Soriano was not alone in contributing to the collapse. It was a team effort. Ryan Dempster had been nearly unbeatable at Wrigley Field this season. This was the major reason that Lou Piniella chose him to start the first game rather than Carlos Zambrano. Dempster couldn’t get out of the fifth inning and was chased by a grand slam by James Loney. It not only decided the game early, but perhaps even the entire series. Dempster gave up only four hits, but he managed to walk seven, something that defies rational explanation, one of those terms you don’t use when discussing the Cubs.

The second game continued the pattern of the unprecedented, another term that should probably never be used in conjunction with the Cubs. This time it was the fielding that fell apart.
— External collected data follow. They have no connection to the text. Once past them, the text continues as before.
/-- The push of a record (R370). -/
@[simp] theorem State.push_keeps (s : State) (n c : Nat) (e : Option Nat) (r : Record) :
    (s.push n c e r).now = s.now ∧ (s.push n c e r).devTime = s.devTime ∧ (s.push n c e r).phase = s.phase ∧
    (s.push n c e r).far = s.far ∧ (s.push n c e r).tb = s.tb ∧ (s.push n c e r).inputs = s.inputs ∧
    (s.push n c e r).decayed = s.decayed ∧ (s.push n c e r).trig = s.trig ∧ (s.push n c e r).cadOut = s.cadOut ∧
    (s.push n c e r).cadEnd = s.cadEnd ∧ (s.push n c e r).cadences = s.cadences ∧ (s.push n c e r).chans = s.chans ∧
    (s.push n c e r).recipes = s.recipes ∧ (s.push n c e r).banks = s.banks ∧ (s.push n c e r).loads = s.loads ∧
    (s.push n c e r).lanes = s.lanes ∧ (s.push n c e r).peerLanes = s.peerLanes ∧ (s.push n c e r).peer = s.peer ∧
    (s.push n c e r).msix = s.msix ∧ (s.push n c e r).pcie = s.pcie ∧ (s.push n c e r).kpr = s.kpr ∧
    (s.push n c e r).pwr = s.pwr ∧ (s.push n c e r).gbl = s.gbl ∧ (s.push n c e r).jtag = s.jtag ∧
    (s.push n c e r).freeIdx = s.freeIdx ∧ (s.push n c e r).pending = s.pending := by
  unfold State.push
  dsimp only
  split
  · simp
  · split
    · rename_i h; have k := State.tryPush_keeps _ _ _ _ h; simp [k]
    · simp

@[simp] theorem State.reg_push (s : State) (n c : Nat) (e : Option Nat) (r : Record) (a : Nat) (h : reportReg a = false) :
    (s.push n c e r).reg a = s.reg a := by
  unfold State.push
  dsimp only
  split
  · rfl
  · split
    · rename_i e; exact (State.tryPush_keeps _ _ _ _ e).2.2.2.2.2.2.2.2.2.2.2.2.2.2.2.2.2.2.2.2.2.2.2.2.2.2 a h
    · rfl

/-- A RETURN record (R364). -/
@[simp] theorem State.sendReturn_keeps (s : State) (d ring reason : Nat) (tag : Dword) (ty pos detail n : Nat) :
    (s.sendReturn d ring reason tag ty pos detail n).now = s.now ∧
    (s.sendReturn d ring reason tag ty pos detail n).devTime = s.devTime ∧
    (s.sendReturn d ring reason tag ty pos detail n).phase = s.phase ∧
    (s.sendReturn d ring reason tag ty pos detail n).far = s.far ∧
    (s.sendReturn d ring reason tag ty pos detail n).tb = s.tb ∧
    (s.sendReturn d ring reason tag ty pos detail n).inputs = s.inputs ∧
    (s.sendReturn d ring reason tag ty pos detail n).decayed = s.decayed ∧
    (s.sendReturn d ring reason tag ty pos detail n).trig = s.trig ∧
    (s.sendReturn d ring reason tag ty pos detail n).cadOut = s.cadOut ∧
    (s.sendReturn d ring reason tag ty pos detail n).cadEnd = s.cadEnd ∧
    (s.sendReturn d ring reason tag ty pos detail n).cadences = s.cadences ∧
    (s.sendReturn d ring reason tag ty pos detail n).chans = s.chans ∧
    (s.sendReturn d ring reason tag ty pos detail n).recipes = s.recipes ∧
    (s.sendReturn d ring reason tag ty pos detail n).banks = s.banks ∧
    (s.sendReturn d ring reason tag ty pos detail n).loads = s.loads ∧
    (s.sendReturn d ring reason tag ty pos detail n).lanes = s.lanes ∧
    (s.sendReturn d ring reason tag ty pos detail n).peerLanes = s.peerLanes ∧
    (s.sendReturn d ring reason tag ty pos detail n).peer = s.peer ∧
    (s.sendReturn d ring reason tag ty pos detail n).msix = s.msix ∧
    (s.sendReturn d ring reason tag ty pos detail n).pcie = s.pcie ∧
    (s.sendReturn d ring reason tag ty pos detail n).kpr = s.kpr ∧
    (s.sendReturn d ring reason tag ty pos detail n).pwr = s.pwr ∧
    (s.sendReturn d ring reason tag ty pos detail n).gbl = s.gbl ∧
    (s.sendReturn d ring reason tag ty pos detail n).jtag = s.jtag ∧
    (s.sendReturn d ring reason tag ty pos detail n).freeIdx = s.freeIdx ∧
    (s.sendReturn d ring reason tag ty pos detail n).pending = s.pending := by
  unfold State.sendReturn; simp

@[simp] theorem State.reg_sendReturn (s : State) (d ring reason : Nat) (tag : Dword) (ty pos detail n : Nat) (a : Nat) (h : reportReg a = false) :
    (s.sendReturn d ring reason tag ty pos detail n).reg a = s.reg a := by
  unfold State.sendReturn; simp [h]

/-- A CONFIG_ACK record (R364). -/
@[simp] theorem State.sendAck_keeps (s : State) (d c ch aux stage : Nat) (tag : Dword) (body : List Word) :
    (s.sendAck d c ch aux stage tag body).now = s.now ∧ (s.sendAck d c ch aux stage tag body).devTime = s.devTime ∧
    (s.sendAck d c ch aux stage tag body).phase = s.phase ∧ (s.sendAck d c ch aux stage tag body).far = s.far ∧
    (s.sendAck d c ch aux stage tag body).tb = s.tb ∧ (s.sendAck d c ch aux stage tag body).inputs = s.inputs ∧
    (s.sendAck d c ch aux stage tag body).decayed = s.decayed ∧ (s.sendAck d c ch aux stage tag body).trig = s.trig ∧
    (s.sendAck d c ch aux stage tag body).cadOut = s.cadOut ∧
    (s.sendAck d c ch aux stage tag body).cadEnd = s.cadEnd ∧
    (s.sendAck d c ch aux stage tag body).cadences = s.cadences ∧
    (s.sendAck d c ch aux stage tag body).chans = s.chans ∧
    (s.sendAck d c ch aux stage tag body).recipes = s.recipes ∧
    (s.sendAck d c ch aux stage tag body).banks = s.banks ∧ (s.sendAck d c ch aux stage tag body).loads = s.loads ∧
    (s.sendAck d c ch aux stage tag body).lanes = s.lanes ∧
    (s.sendAck d c ch aux stage tag body).peerLanes = s.peerLanes ∧
    (s.sendAck d c ch aux stage tag body).peer = s.peer ∧ (s.sendAck d c ch aux stage tag body).msix = s.msix ∧
    (s.sendAck d c ch aux stage tag body).pcie = s.pcie ∧ (s.sendAck d c ch aux stage tag body).kpr = s.kpr ∧
    (s.sendAck d c ch aux stage tag body).pwr = s.pwr ∧ (s.sendAck d c ch aux stage tag body).gbl = s.gbl ∧
    (s.sendAck d c ch aux stage tag body).jtag = s.jtag ∧ (s.sendAck d c ch aux stage tag body).freeIdx = s.freeIdx ∧
    (s.sendAck d c ch aux stage tag body).pending = s.pending := by
  unfold State.sendAck; simp

@[simp] theorem State.reg_sendAck (s : State) (d c ch aux stage : Nat) (tag : Dword) (body : List Word) (a : Nat) (h : reportReg a = false) :
    (s.sendAck d c ch aux stage tag body).reg a = s.reg a := by
  unfold State.sendAck; simp [h]

/-- A TIME record (R67). -/
@[simp] theorem State.timeRecord_keeps (s : State) (r : Nat) (v : Int) :
    (s.timeRecord r v).now = s.now ∧ (s.timeRecord r v).devTime = s.devTime ∧ (s.timeRecord r v).phase = s.phase ∧
    (s.timeRecord r v).far = s.far ∧ (s.timeRecord r v).tb = s.tb ∧ (s.timeRecord r v).inputs = s.inputs ∧
    (s.timeRecord r v).decayed = s.decayed ∧ (s.timeRecord r v).trig = s.trig ∧
    (s.timeRecord r v).cadOut = s.cadOut ∧ (s.timeRecord r v).cadEnd = s.cadEnd ∧
    (s.timeRecord r v).cadences = s.cadences ∧ (s.timeRecord r v).chans = s.chans ∧
    (s.timeRecord r v).recipes = s.recipes ∧ (s.timeRecord r v).banks = s.banks ∧
    (s.timeRecord r v).loads = s.loads ∧ (s.timeRecord r v).lanes = s.lanes ∧
    (s.timeRecord r v).peerLanes = s.peerLanes ∧ (s.timeRecord r v).peer = s.peer ∧
    (s.timeRecord r v).msix = s.msix ∧ (s.timeRecord r v).pcie = s.pcie ∧ (s.timeRecord r v).kpr = s.kpr ∧
    (s.timeRecord r v).pwr = s.pwr ∧ (s.timeRecord r v).gbl = s.gbl ∧ (s.timeRecord r v).jtag = s.jtag ∧
    (s.timeRecord r v).freeIdx = s.freeIdx ∧ (s.timeRecord r v).pending = s.pending := by
  unfold State.timeRecord; dsimp only; split <;> simp

@[simp] theorem State.reg_timeRecord (s : State) (r : Nat) (v : Int) (a : Nat) (h : reportReg a = false) :
    (s.timeRecord r v).reg a = s.reg a := by
  unfold State.timeRecord; dsimp only; split <;> simp [h]

/-- References taken off blocks (R220). -/
@[simp] theorem State.unrefAll_keeps (s : State) (n : Nat) (l : List Nat) :
    (s.unrefAll n l).now = s.now ∧ (s.unrefAll n l).devTime = s.devTime ∧ (s.unrefAll n l).phase = s.phase ∧
    (s.unrefAll n l).far = s.far ∧ (s.unrefAll n l).tb = s.tb ∧ (s.unrefAll n l).inputs = s.inputs ∧
    (s.unrefAll n l).decayed = s.decayed ∧ (s.unrefAll n l).trig = s.trig ∧ (s.unrefAll n l).cadOut = s.cadOut ∧
    (s.unrefAll n l).cadEnd = s.cadEnd ∧ (s.unrefAll n l).cadences = s.cadences ∧ (s.unrefAll n l).chans = s.chans ∧
    (s.unrefAll n l).recipes = s.recipes ∧ (s.unrefAll n l).banks = s.banks ∧ (s.unrefAll n l).loads = s.loads ∧
    (s.unrefAll n l).lanes = s.lanes ∧ (s.unrefAll n l).peerLanes = s.peerLanes ∧ (s.unrefAll n l).peer = s.peer ∧
    (s.unrefAll n l).msix = s.msix ∧ (s.unrefAll n l).pcie = s.pcie ∧ (s.unrefAll n l).kpr = s.kpr ∧
    (s.unrefAll n l).pwr = s.pwr ∧ (s.unrefAll n l).gbl = s.gbl ∧ (s.unrefAll n l).jtag = s.jtag ∧
    (s.unrefAll n l).freeIdx = s.freeIdx ∧ (s.unrefAll n l).pending = s.pending := by
  unfold State.unrefAll; split <;> simp

@[simp] theorem State.reg_unrefAll (s : State) (n : Nat) (l : List Nat) (a : Nat) (h : reportReg a = false) :
    (s.unrefAll n l).reg a = s.reg a := by
  unfold State.unrefAll; split
  · rfl
  · rw [State.reg_holdCheck _ _ h]; rfl

/-! ### The form of every meaning -/

/-- A meaning answers the effect at its moment, with the count of time and the queue set by the machine alone. -/
theorem atMoment_next (t : Nat) (s : State) (f : State → State) :
    atMoment t s f = .next { f (s.advance t) with now := s.now + (t - s.now), pending := s.pending } := rfl

theorem atMoment_now (t : Nat) (s u : State) (f : State → State) (h : atMoment t s f = .next u) :
    u.now = max s.now t ∧ u.pending = s.pending := by
  rw [atMoment_next] at h; cases h; exact ⟨by simp only; omega, rfl⟩

end Sys2Proof.Machine
end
Each of the sure-handed infielders managed to commit an error, several of which contributed to the disaster. Carlos Zambrano pitched a fairly good game, certainly one that would normally (yet another prohibited term in Cubspeak) have produced a win. Zambrano gave up only three earned runs and six hits in six plus innings while striking out seven. Unfortunately the Dodgers scored seven runs off Zambrano and added three more in final two innings.

Last Saturday in Los Angeles Dodger pitchers scattered eight hits, struck out nine Cubs, and the Cubs left nine men on base for a grand total of twenty-three over the three game sweep. In the final game the Cubs produced a zombie-like performance and there was anger in Wrigleyville after the mighty Soriano had struck out.
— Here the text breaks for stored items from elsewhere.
/-- The rows of FE_ALARM and of FE_SAMP. -/
def feAlarmRow : RegRow := { off := 0x18, mask := 0x3F1F }
def feSampRow : RegRow := { off := 0xC, mask := 0xFFFF, far := true, reset := 0x3E8 }

/-- A front end's register within its block: the unit and the offset in the unit. -/
theorem feUnit_place (n o : Nat) (ho : o < 64) :
    (0x4000 + o + 64 * n - 0x4000) / 64 = n ∧ (0x4000 + o + 64 * n - 0x4000) % 64 = o := by omega

theorem feBlock_hit (n : Nat) (r : RegRow) (hr : findRow rowsFe r.off = some (r, r.off)) (hg : r.group = false) :
    feBlock.hit n r.off = some (feHit n r) := by
  simp [Block.hit, feBlock, hr, hg, feHit, Nat.add_right_comm]

theorem regAt_fe (n : Fin 256) (r : RegRow) (ho : r.off < 64) (hr : findRow rowsFe r.off = some (r, r.off))
    (hg : r.group = false) : regAt (0x4000 + r.off + 64 * n) = some (feHit n r) := by
  have hb := findBlock_fe (0x4000 + r.off + 64 * n) (by omega) (by omega)
  obtain ⟨hunit, hoff⟩ := feUnit_place n r.off ho
  have hhit := feBlock_hit n r hr hg
  simp only [feBlock] at hb hhit
  simp [regAt, hb, hunit, hoff, hhit]

theorem mspiAt_fe (n : Fin 256) (r : RegRow) (ho : r.off < 64) (ha : r.off % 4 = 0)
    (hr : findRow rowsFe r.off = some (r, r.off)) (hg : r.group = false) :
    mspiAt (0x4000 + r.off + 64 * n) = some (feHit n r) := by
  have hb := findBlock_fe (0x4000 + r.off + 64 * n) (by omega) (by omega)
  have haddr : (0x4000 + r.off + 64 * n) % 0x20000 / 4 * 4 = 0x4000 + r.off + 64 * n := by omega
  have hlow : ¬0x10000 ≤ 0x4000 + r.off + 64 * n.val := by omega
  obtain ⟨hunit, hoff⟩ := feUnit_place n r.off ho
  have hn : n.val % 256 = n := Nat.mod_eq_of_lt n.2
  have ho' : r.off % 64 = r.off := Nat.mod_eq_of_lt ho
  have hhit := feBlock_hit n r hr hg
  simp only [feBlock] at hb hhit
  simp only [mspiAt, mspiPlace, haddr, if_neg hlow, hb, hunit, hoff, hn, ho', hhit]

/-- The registers below FLT's take no report of a fault. -/
theorem reportReg_low {a : Nat} (h : a < 0x12008) : reportReg a = false := by
  have hne : ∀ b, 0x12008 ≤ b → (a == b) = false := fun b hb => by simp; omega
  simp [reportReg, hne, h]

/-- A write of a whole 32-bit register of a front end through a port that takes writes (R310, R315, R321). -/
theorem State.write32_fe (s : State) (p : Port) (n : Fin 256) (r : RegRow) (v : Nat) (hp : s.portReady p) (ho : r.off < 64)
    (ha : r.off % 4 = 0) (hr : findRow rowsFe r.off = some (r, r.off)) (hg : r.group = false) (hw : r.wide = false) :
    s.write32 p (0x4000 + r.off + 64 * n) v = (s.writeReg p (feHit n r) (BitVec.setWidth 64 (BitVec.ofNat 32 v))).2 :=
  State.write32_open s p _ v (feHit n r) hp (regAt_fe n r ho hr hg) (mspiAt_fe n r ho ha hr hg) hw (by omega) (by omega)
    (by simp only [feHit, Reg.GBL_CTRL]; omega)

/-- A value outside its range leaves the register as it is and raises the block's fault (R321). -/
theorem State.writeReg_refuses (s : State) (p : Port) (h : Hit) (raw : Word) (hs : s.gbl.safe = false)
    (hm : h.row.msk = false) (hk : h.row.key = false) (hf : s.gbl.far = none) (hn : h.row.mask ≠ 0)
    (h1 : h.reg ≠ Reg.GBL_KEY) (h2 : h.reg ≠ Reg.GBL_SNAP_CMD) (f : FaultCode) (param : Nat)
    (hr : s.rangeFaults h (s.reg h.reg) (stored (s.reg h.reg) raw h.row.mask) raw = [(f, param)]) :
    (s.writeReg p h raw).2 = s.raise f param := by
  rw [stored] at hr
  simp [State.writeReg, hs, hm, hk, hf, h1, h2, hn, hr]

/-- A bit is stored as it is written where the mask has it, and kept elsewhere. -/
theorem getLsbD_stored (old raw : Word) (mask i : Nat) (hi : i < 64) :
    (stored old raw mask).getLsbD i = if mask.testBit i then raw.getLsbD i else old.getLsbD i := by
  simp only [stored, BitVec.getLsbD_or, BitVec.getLsbD_and, BitVec.getLsbD_not, BitVec.getLsbD_ofNat, hi, decide_true, Bool.true_and]
  cases mask.testBit i <;> simp

/-- The low bits are stored as they are written, where the mask is of the low bits. -/
theorem stored_mod (old raw : Word) (w : Nat) (hw : w ≤ 64) : (stored old raw (2 ^ w - 1)).toNat % 2 ^ w = raw.toNat % 2 ^ w := by
  apply Nat.eq_of_testBit_eq
  intro i
  by_cases hi : i < w
  · have hbit := getLsbD_stored old raw (2 ^ w - 1) i (by omega)
    rw [Nat.testBit_two_pow_sub_one, decide_eq_true hi, if_pos rfl] at hbit
    simp only [Nat.testBit_mod_two_pow, hi, decide_true, Bool.true_and]
    exact hbit
  · simp [Nat.testBit_mod_two_pow, hi]

/-- FE_SAMP refuses a period of 0 (R88). -/
theorem State.writeFeSamp_zero (s : State) (p : Port) (n : Fin 256) (raw : Word) (hs : s.gbl.safe = false)
    (hf : s.gbl.far = none) (h0 : raw.toNat % 2 ^ 16 = 0) :
    (s.writeReg p (feHit n feSampRow) raw).2 = s.raise .feRange n := by
  have hperiod : fieldOf (stored (s.reg (Reg.FE_SAMP n)) raw 0xFFFF).toNat 0 16 = 0 := by
    rw [fieldOf, pow_zero, Nat.div_one, ← h0]
    exact stored_mod _ _ 16 (by decide)
  have hreg : (feHit n feSampRow).reg = Reg.FE_SAMP n := rfl
  refine s.writeReg_refuses p _ raw hs rfl rfl hf (Nat.succ_ne_zero _) ?_ ?_ .feRange n ?_
  · rw [hreg, Reg.FE_SAMP, Reg.GBL_KEY]; omega
  · rw [hreg, Reg.FE_SAMP, Reg.GBL_SNAP_CMD]; omega
  · exact if_pos ⟨rfl, hperiod⟩

/-- A raised fault's parameter stands in FLT_LAST_PARAM (R445). -/
theorem State.raise_param (s : State) (f : FaultCode) (p : Nat) :
    (s.raise f p).reg Reg.FLT_LAST_PARAM = BitVec.ofNat 64 (p % 2 ^ 32) := by
  rw [reg_raise_other _ _ _ _ (by decide) (by decide), State.logFault]
  simp [Reg.FLT_LAST_PARAM, Reg.FLT_LAST_TIME_LO, Reg.FLT_LAST_TIME_HI]

theorem exec_registerWrite_one (s : State) (t : Nat) (p : Port) (off : Nat) (v : Dword) :
    exec (.registerWrite t p off [v] [15]) s = atMoment t s fun x => x.write32 p off v.toNat := by
  have heff : (fun x : State => x.write32 p off v.toNat) = fun x => x.portWrite p off [v] [15] := by
    simp [State.write32]
  rw [heff]
  rfl

end Sys2Proof.Machine

section
open Sys2Proof.Machine

/-- Settles O47: the write reaches the check of FE_SAMP's range, which finds FE_RANGE, and a raised fault leaves the
register, its working copy and the far path as they are. -/
theorem samplingPeriodIsNotZero : Obligations.SamplingPeriodIsNotZero := by
  intro s t p n v hp hfar h0
  have hraw : (BitVec.setWidth 64 (BitVec.ofNat 32 v.toNat)).toNat % 2 ^ 16 = 0 := by simpa using h0
  have hwrite : (s.advance t).write32 p (Reg.FE_SAMP n) v.toNat = (s.advance t).raise .feRange n :=
    ((s.advance t).write32_fe p n feSampRow v.toNat hp (by decide) rfl rfl rfl rfl).trans
      ((s.advance t).writeFeSamp_zero p n _ hp.2.1 hfar hraw)
  have hreport : reportReg (Reg.FE_SAMP n) = false := reportReg_low (by rw [Reg.FE_SAMP]; omega)
  refine Does.of_effect (exec_registerWrite_one ..) ?_
  rw [hwrite]
  refine ⟨State.reg_raise _ _ _ _ hreport, ?_, ?_, raise_last .., ?_⟩
  · simp [State.farReg, State.settle]
  · simpa [State.settle] using hfar
  · rw [State.settle_reg, State.raise_param, Nat.mod_eq_of_lt (by omega)]

end

namespace Sys2Proof.Machine

/-! ### The front end of an input, and what capture leaves of it -/

@[simp] theorem State.settle_input (w s : State) (t n : Nat) : (w.settle s t).input n = w.input n := rfl

/-- Inputs after an update of another part of the state. -/
theorem State.input_of_inputs (s u : State) (n : Nat) (h : u.inputs = s.inputs) : u.input n = s.input n := by
  rw [State.input, h, State.input]

@[simp] theorem State.input_setReg (s : State) (a : Nat) (v : Word) (n : Nat) : (s.setReg a v).input n = s.input n := rfl
@[simp] theorem State.input_setFld (s : State) (a lo w v n : Nat) : (s.setFld a lo w v).input n = s.input n :=
  State.input_of_inputs _ _ n (by simp)
@[simp] theorem State.input_bump (s : State) (a lo w n : Nat) : (s.bump a lo w).input n = s.input n :=
  State.input_of_inputs _ _ n (by simp)
@[simp] theorem State.input_push (s : State) (m c : Nat) (e : Option Nat) (r : Record) (n : Nat) :
    (s.push m c e r).input n = s.input n := State.input_of_inputs _ _ n (by simp)
@[simp] theorem State.input_wakeCause (s : State) (i n : Nat) : (s.wakeCause i).input n = s.input n := rfl
@[simp] theorem State.reg_wakeCause (s : State) (i a : Nat) : (s.wakeCause i).reg a = s.reg a := rfl

/-- The front-end side of an input (03): what its comparators, its windows, its samples and its alarm have left. -/
structure FrontEnd where
  zone : Zone
  accepted : Zone
  settling : Bool
  cross : Option Crossing
  alarmDue : Option (Zone × Nat)
  windows : List (Nat × Nat)
  lastSample : Option Nat

/-- The front-end side of an input's state. -/
def Input.fe (x : Input) : FrontEnd :=
  { zone := x.zone, accepted := x.accepted, settling := x.settling, cross := x.cross, alarmDue := x.alarmDue,
    windows := x.windows, lastSample := x.lastSample }

/-- The front-end side of input n. -/
def State.fe (s : State) (n : Nat) : FrontEnd := (s.input n).fe

@[simp] theorem State.fe_setInput (s : State) (n : Nat) (x : Input) : (s.setInput n x).fe n = x.fe := by simp [State.fe]
@[simp] theorem State.fe_bump (s : State) (a lo w n : Nat) : (s.bump a lo w).fe n = s.fe n := by simp [State.fe]

/-! #### The mailbag -/

@[simp] theorem Input.fe_closeFull (x : Input) : x.closeFull.fe = x.fe := by
  unfold Input.closeFull
  split <;> rfl

@[simp] theorem Input.fe_writeFrag (x : Input) (now : Nat) (f : Fragment) (item : Option Item) :
    (x.writeFrag now f item).fe = x.fe := Input.fe_closeFull _

@[simp] theorem Input.fe_writeFrags (now : Nat) (item : Option Item) (fs : List Fragment) (x : Input) :
    (Input.writeFrags now item x fs).fe = x.fe := by
  induction fs generalizing x with
  | nil => rfl
  | cons f g ih => cases g with
    | nil => exact Input.fe_writeFrag x now f item
    | cons k r => exact (ih _).trans (Input.fe_writeFrag x now f none)

@[simp] theorem Input.fe_unflush (x : Input) (cycle k : Nat) : (x.unflush cycle k).fe = x.fe := by
  unfold Input.unflush
  split
  · split <;> rfl
  · rfl

@[simp] theorem Input.fe_dropHit (x : Input) (cycle : Nat) : (x.dropHit cycle).fe = x.fe := by
  unfold Input.dropHit
  dsimp only
  split
  · split <;> rfl
  · rfl

@[simp] theorem Input.fe_amendLast (x : Input) (z : Zone) (st : Nat) : (x.amendLast z st).fe = x.fe := by
  unfold Input.amendLast
  split
  · split <;> rfl
  · rfl

/-! #### The groups of capture -/

/-- Capture has worked for input n: its front-end side and the count of its accepted edges are as they were. -/
structure State.CapturedFor (s u : State) (n : Nat) : Prop where
  fe : u.fe n = s.fe n
  count : u.reg (Reg.CAP_CNT_IN n) = s.reg (Reg.CAP_CNT_IN n)

theorem State.CapturedFor.refl (s : State) (n : Nat) : s.CapturedFor s n := ⟨rfl, rfl⟩

theorem State.CapturedFor.trans {s u v : State} {n : Nat} (h : s.CapturedFor u n) (k : u.CapturedFor v n) : s.CapturedFor v n :=
  ⟨k.fe.trans h.fe, k.count.trans h.count⟩

/-- An input is stored whose front-end side is as before. -/
theorem State.capturedFor_setInput (s : State) (n : Nat) (x : Input) (h : x.fe = s.fe n) : s.CapturedFor (s.setInput n x) n :=
  ⟨by simpa using h, by simp⟩

/-- A counter of capture other than that of accepted edges is written. -/
theorem State.capturedFor_setFld (s : State) (n a lo w v : Nat) (h : Reg.CAP_CNT_IN n ≠ a) : s.CapturedFor (s.setFld a lo w v) n :=
  ⟨by simp [State.fe], by simp [h]⟩

theorem State.capturedFor_bump (s : State) (n a lo w : Nat) (h : Reg.CAP_CNT_IN n ≠ a) : s.CapturedFor (s.bump a lo w) n :=
  s.capturedFor_setFld n a lo w _ h

theorem State.capturedFor_putInput (s : State) (n : Nat) (x : Input) (h : x.fe = s.fe n) : s.CapturedFor (s.putInput n x) n := by
  have stored := s.capturedFor_setInput n x h
  unfold State.putInput
  dsimp only
  split
  · exact stored.trans (State.capturedFor_setFld _ n _ _ _ _ (by simp [Reg.CAP_CNT_IN, Reg.CAP_FILL_MAX]))
  · exact stored

theorem State.capturedFor_putGroup (s : State) (n : Nat) (x : Input) (item : Option Item) (fs : List Fragment) (h : x.fe = s.fe n) :
    s.CapturedFor (s.putGroup n x item fs) n := s.capturedFor_putInput n _ (by simpa using h)

theorem State.capturedFor_writeGroup (s : State) (n : Nat) (g : List Mark) (item : Option Item) :
    s.CapturedFor (s.writeGroup n g item).2 n := by
  simp only [State.writeGroup]
  generalize groupFrags _ = fs
  split
  · exact s.capturedFor_putGroup n (s.input n).ovflWritten item fs rfl
  · exact .refl s n

theorem State.capturedFor_anchorGroup (s : State) (n time : Nat) (g : List Mark) (item : Option Item) :
    s.CapturedFor (s.anchorGroup n time g item) n := by
  have written := s.capturedFor_writeGroup n (.anchor (s.anchorTime n time) :: g) item
  unfold State.anchorGroup
  dsimp only
  split
  · exact written.trans (State.capturedFor_setInput _ n _ rfl)
  · exact written

theorem State.capturedFor_captureEst (s : State) (n : Nat) (z : Zone) : s.CapturedFor (s.captureEst n z) n :=
  s.capturedFor_anchorGroup n s.devTime _ _

theorem State.capturedFor_noteLate (s : State) (n : Nat) (a : Accepted) : s.CapturedFor (s.noteLate n a) n := by
  unfold State.noteLate
  split
  · split
    · exact s.capturedFor_setInput n _ rfl
    · exact .refl s n
  · exact .refl s n

theorem State.capturedFor_noteCut (s : State) (n stamp : Nat) : s.CapturedFor (s.noteCut n stamp) n := by
  unfold State.noteCut
  split
  · split <;> exact ⟨rfl, rfl⟩
  · exact .refl s n

theorem State.capturedFor_stampEdge (s : State) (n : Nat) (a : Accepted) : s.CapturedFor (s.stampEdge n a) n := by
  unfold State.stampEdge
  dsimp only
  split
  · refine .trans (s.capturedFor_putGroup n _ _ _ ?_) (State.capturedFor_bump _ n _ _ _ ?_)
    · rfl
    · simp [Reg.CAP_CNT_IN, Reg.CAP_CNT_STAMPED]
  · refine .trans (.trans (s.capturedFor_setInput n _ ?_) (State.capturedFor_noteLate _ n a)) (State.capturedFor_bump _ n _ _ _ ?_)
    · rfl
    · simp [Reg.CAP_CNT_IN, Reg.CAP_CNT_OVFL]

/-! #### An accepted edge -/

/-- A read after a change of every listed value, where the changed value is listed too: here the store need not be canonical. -/
theorem tget_tmap_of_ne {α : Type} [DecidableEq α] (d : α) (t : Table α) (f : α → α) (hf : f d = d) (x : Nat)
    (h : f (tget d t x) ≠ d) : tget d (tmap d t f) x = f (tget d t x) := by
  induction t with
  | nil => exact absurd hf h
  | cons p r ih =>
    obtain ⟨k, w⟩ := p
    by_cases hx : x = k
    · have hw : f w ≠ d := by simpa [tget, tget?, hx] using h
      simp [tmap, tget, tget?, hx, hw]
    · have hr : tget d ((k, w) :: r) x = tget d r x := by simp [tget, tget?, hx]
      rw [hr] at h ⊢
      rw [← ih h]
      by_cases hw : f w = d <;> simp [tmap, tget, tget?, hx, hw]

/-- The thinning rate of an input falls where its bucket is full (R101). -/
def Input.decay (x : Input) : Input := if 0 < x.rate && x.bucket = 64 then { x with rate := x.rate - 1 } else x

@[simp] theorem Input.fe_decay (x : Input) : x.decay.fe = x.fe := by
  unfold Input.decay
  split <;> rfl

/-- An input whose zone is resolved is listed. -/
theorem Input.ne_default_of_zone {x : Input} (h : x.fe.zone ≠ .unresolved) : x ≠ {} := by
  rintro rfl
  exact h rfl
Have we reached the point after over a century that the “loveable losers” are no longer lovable? Say it isn’t so.

More to the point, what can be done? In the case of the Cubs I have some suggestions.

First, all those who think that there is no curse must give up that fiction. There are curses and they have to be faced down. In the matter of the goat it may be necessary, and I know it is not a happy thought, to have goat night at Wrigley Field. Or perhaps the Cubs need to have a goat mascot who could be kept in the bleachers where it could live on all the junk the Bleacher Bums bring to the games.

Then there is the case of Steve Bartman. Cub fans need to atone for their sins. To destroy a man’s life because he tried to get a foul ball during a playoff game is over the top. Bartman’s behavior may be seen as thoughtless or nerdy, but it certainly did not require the destruction of Bartman’s life. So I propose Steve Bartman night at Wrigley Field at which time a plaque is placed on the Bartman seat commemorating and celebrating the event. Bartman should be given this as a lifetime seat for Cubs’ games.

These gestures might be a start. And let’s face it: times are desperate. It has been over a century. I don’t want my “1908” T-Shirt to be useful for another hundred years. Time is running out on the “loveable losers,” and if the Cubs become simply “losers” again, those afternoon September crowds of the mid-60s that seldom exceeded double digits could return to the Friendly Confines.

On Sport and Society this is Dick Crepeau reminding you that you don't have to be a good sport to be a bad loser.